WORK TO COMPLETE:
Taking the line with "- x), false)" as the first and the line with "false sat r)]" as the last, set down exactly every line in that range from the entries below, and no more.

(Records from a collection)
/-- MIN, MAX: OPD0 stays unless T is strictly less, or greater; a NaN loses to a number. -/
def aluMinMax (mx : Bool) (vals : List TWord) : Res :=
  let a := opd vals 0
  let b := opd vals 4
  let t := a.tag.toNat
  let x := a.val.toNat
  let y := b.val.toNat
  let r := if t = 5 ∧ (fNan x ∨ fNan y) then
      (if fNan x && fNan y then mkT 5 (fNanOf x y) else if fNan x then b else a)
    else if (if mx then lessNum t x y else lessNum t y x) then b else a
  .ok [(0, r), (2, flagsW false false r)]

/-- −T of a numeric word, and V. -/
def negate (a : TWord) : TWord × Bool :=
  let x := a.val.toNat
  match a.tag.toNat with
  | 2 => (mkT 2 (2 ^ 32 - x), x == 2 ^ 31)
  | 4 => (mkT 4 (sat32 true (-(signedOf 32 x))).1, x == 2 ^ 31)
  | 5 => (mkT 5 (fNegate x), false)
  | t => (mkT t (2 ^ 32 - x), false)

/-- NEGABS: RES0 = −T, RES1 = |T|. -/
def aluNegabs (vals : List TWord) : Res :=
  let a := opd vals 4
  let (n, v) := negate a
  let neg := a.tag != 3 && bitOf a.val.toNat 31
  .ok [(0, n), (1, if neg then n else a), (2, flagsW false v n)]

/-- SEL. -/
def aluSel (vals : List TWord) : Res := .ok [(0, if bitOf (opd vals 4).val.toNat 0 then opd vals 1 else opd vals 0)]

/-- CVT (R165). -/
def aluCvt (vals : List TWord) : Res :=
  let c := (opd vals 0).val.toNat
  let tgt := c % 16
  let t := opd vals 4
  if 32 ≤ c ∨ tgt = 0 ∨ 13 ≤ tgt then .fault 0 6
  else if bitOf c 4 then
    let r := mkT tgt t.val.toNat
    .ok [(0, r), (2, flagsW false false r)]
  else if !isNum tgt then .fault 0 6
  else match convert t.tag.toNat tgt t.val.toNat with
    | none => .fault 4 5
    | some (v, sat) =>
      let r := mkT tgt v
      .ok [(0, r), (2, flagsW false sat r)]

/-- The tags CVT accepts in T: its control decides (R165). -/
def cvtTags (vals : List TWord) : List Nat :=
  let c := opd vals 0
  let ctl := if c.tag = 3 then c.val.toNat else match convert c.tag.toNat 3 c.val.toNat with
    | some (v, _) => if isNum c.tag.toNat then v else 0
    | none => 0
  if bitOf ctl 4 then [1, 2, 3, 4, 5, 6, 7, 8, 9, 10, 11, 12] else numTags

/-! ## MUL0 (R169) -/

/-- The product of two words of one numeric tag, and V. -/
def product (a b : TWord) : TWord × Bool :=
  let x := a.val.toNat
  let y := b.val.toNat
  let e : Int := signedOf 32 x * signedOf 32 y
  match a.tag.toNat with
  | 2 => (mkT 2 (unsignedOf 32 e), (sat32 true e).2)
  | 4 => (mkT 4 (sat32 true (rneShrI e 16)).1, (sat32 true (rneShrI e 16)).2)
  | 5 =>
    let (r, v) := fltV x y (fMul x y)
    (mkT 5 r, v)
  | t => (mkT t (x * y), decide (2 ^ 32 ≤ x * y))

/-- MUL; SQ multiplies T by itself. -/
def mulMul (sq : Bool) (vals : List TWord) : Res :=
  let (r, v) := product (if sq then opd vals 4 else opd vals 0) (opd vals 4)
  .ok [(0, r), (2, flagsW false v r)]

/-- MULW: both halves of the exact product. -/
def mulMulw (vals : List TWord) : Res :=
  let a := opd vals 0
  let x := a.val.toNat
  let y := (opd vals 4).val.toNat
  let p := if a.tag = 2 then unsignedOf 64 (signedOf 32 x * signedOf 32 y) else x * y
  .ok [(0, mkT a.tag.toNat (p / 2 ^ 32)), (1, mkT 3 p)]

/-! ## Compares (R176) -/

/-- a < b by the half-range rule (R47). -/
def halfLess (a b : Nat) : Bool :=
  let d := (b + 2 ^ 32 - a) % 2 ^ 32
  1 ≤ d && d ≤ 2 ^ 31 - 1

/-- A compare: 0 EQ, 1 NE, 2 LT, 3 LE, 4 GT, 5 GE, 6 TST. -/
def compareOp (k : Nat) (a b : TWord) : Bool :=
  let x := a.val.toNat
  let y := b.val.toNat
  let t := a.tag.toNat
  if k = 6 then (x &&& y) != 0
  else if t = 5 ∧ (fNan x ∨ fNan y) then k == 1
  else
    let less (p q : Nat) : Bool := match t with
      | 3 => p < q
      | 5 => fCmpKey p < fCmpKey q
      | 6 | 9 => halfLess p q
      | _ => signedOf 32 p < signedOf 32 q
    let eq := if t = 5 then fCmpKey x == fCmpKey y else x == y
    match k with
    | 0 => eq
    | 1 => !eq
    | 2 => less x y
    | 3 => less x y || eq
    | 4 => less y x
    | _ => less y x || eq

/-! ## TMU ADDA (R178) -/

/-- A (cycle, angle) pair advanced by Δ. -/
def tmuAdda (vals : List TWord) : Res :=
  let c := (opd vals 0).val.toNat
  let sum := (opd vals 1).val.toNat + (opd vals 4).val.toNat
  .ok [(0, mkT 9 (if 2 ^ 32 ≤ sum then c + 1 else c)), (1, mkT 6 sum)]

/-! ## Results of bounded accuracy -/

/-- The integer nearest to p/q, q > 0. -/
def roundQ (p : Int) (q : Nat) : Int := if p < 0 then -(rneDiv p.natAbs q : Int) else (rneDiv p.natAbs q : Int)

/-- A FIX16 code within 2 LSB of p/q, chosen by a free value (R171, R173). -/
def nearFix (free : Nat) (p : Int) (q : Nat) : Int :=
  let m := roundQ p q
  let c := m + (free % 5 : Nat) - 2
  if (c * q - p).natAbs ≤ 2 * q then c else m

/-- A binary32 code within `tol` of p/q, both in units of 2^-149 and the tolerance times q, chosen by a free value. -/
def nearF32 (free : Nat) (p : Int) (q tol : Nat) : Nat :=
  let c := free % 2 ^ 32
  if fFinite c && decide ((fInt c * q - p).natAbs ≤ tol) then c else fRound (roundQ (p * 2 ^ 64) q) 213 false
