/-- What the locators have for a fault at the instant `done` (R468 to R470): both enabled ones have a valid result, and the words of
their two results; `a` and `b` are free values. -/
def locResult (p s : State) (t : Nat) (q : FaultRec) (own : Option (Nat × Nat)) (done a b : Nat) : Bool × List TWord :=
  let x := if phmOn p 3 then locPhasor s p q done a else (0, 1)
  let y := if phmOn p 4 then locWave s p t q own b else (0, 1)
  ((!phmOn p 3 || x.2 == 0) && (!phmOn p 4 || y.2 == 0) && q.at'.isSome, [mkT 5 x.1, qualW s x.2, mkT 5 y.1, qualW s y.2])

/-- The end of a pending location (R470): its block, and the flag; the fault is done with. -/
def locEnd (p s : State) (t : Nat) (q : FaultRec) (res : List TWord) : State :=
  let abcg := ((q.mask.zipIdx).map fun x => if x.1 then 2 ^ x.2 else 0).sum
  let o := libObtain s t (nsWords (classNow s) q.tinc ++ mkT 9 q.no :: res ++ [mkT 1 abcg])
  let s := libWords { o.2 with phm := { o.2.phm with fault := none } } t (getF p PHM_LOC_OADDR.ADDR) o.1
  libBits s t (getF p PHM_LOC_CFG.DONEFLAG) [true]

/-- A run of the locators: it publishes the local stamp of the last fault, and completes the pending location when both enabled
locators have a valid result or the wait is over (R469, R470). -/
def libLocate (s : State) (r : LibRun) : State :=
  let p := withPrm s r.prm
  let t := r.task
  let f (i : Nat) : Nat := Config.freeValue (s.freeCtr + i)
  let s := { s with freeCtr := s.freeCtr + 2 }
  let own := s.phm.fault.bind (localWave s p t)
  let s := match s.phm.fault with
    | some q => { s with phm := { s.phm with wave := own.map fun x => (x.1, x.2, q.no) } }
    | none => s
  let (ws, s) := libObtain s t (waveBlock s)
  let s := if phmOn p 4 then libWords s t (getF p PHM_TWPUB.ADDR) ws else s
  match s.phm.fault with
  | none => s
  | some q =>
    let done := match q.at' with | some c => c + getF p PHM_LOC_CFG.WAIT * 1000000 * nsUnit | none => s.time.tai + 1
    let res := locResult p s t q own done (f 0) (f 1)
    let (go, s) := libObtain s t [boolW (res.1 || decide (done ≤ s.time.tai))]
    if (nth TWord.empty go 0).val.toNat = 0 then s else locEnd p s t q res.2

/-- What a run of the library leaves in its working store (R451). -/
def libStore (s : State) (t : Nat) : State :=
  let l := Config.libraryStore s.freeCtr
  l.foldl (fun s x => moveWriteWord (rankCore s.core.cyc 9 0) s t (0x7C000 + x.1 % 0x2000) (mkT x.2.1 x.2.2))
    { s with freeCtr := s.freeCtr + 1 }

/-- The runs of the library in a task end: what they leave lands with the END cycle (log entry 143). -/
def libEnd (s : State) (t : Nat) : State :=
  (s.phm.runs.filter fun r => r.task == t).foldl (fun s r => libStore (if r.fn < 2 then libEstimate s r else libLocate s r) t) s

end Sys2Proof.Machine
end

TASK RESPONSE:
  | t => (mkT t (2 ^ 32 - x), false)

/-- NEGABS: RES0 = −T, RES1 = |T|. -/
def aluNegabs (vals : List TWord) : Res :=
  let a := opd vals 4
  let (n, v) := negate a
  let neg := a.tag != 3 && bitOf a.val.toNat 31
  .ok [(0, n), (1, if neg then n else a), (2, flagsW false v n)]

/-- SEL. -/
def aluSel (vals : List TWord) : Res := .ok [(0, if bitOf (opd vals 4).val.toNat 0 then opd vals 1 else opd vals 0)]

/-- CVT (R165). -/
def aluCvt (vals : List TWord) : Res :=
  let c := (opd vals 0).val.toNat
  let tgt := c % 16
  let t := opd vals 4
  if 32 ≤ c ∨ tgt = 0 ∨ 13 ≤ tgt then .fault 0 6
  else if bitOf c 4 then
    let r := mkT tgt t.val.toNat
    .ok [(0, r), (2, flagsW false false r)]
  else if !isNum tgt then .fault 0 6
  else match convert t.tag.toNat tgt t.val.toNat with
    | none => .fault 4 5
    | some (v, sat) =>
      let r := mkT tgt v
      .ok [(0, r), (2, flagsW false sat r)]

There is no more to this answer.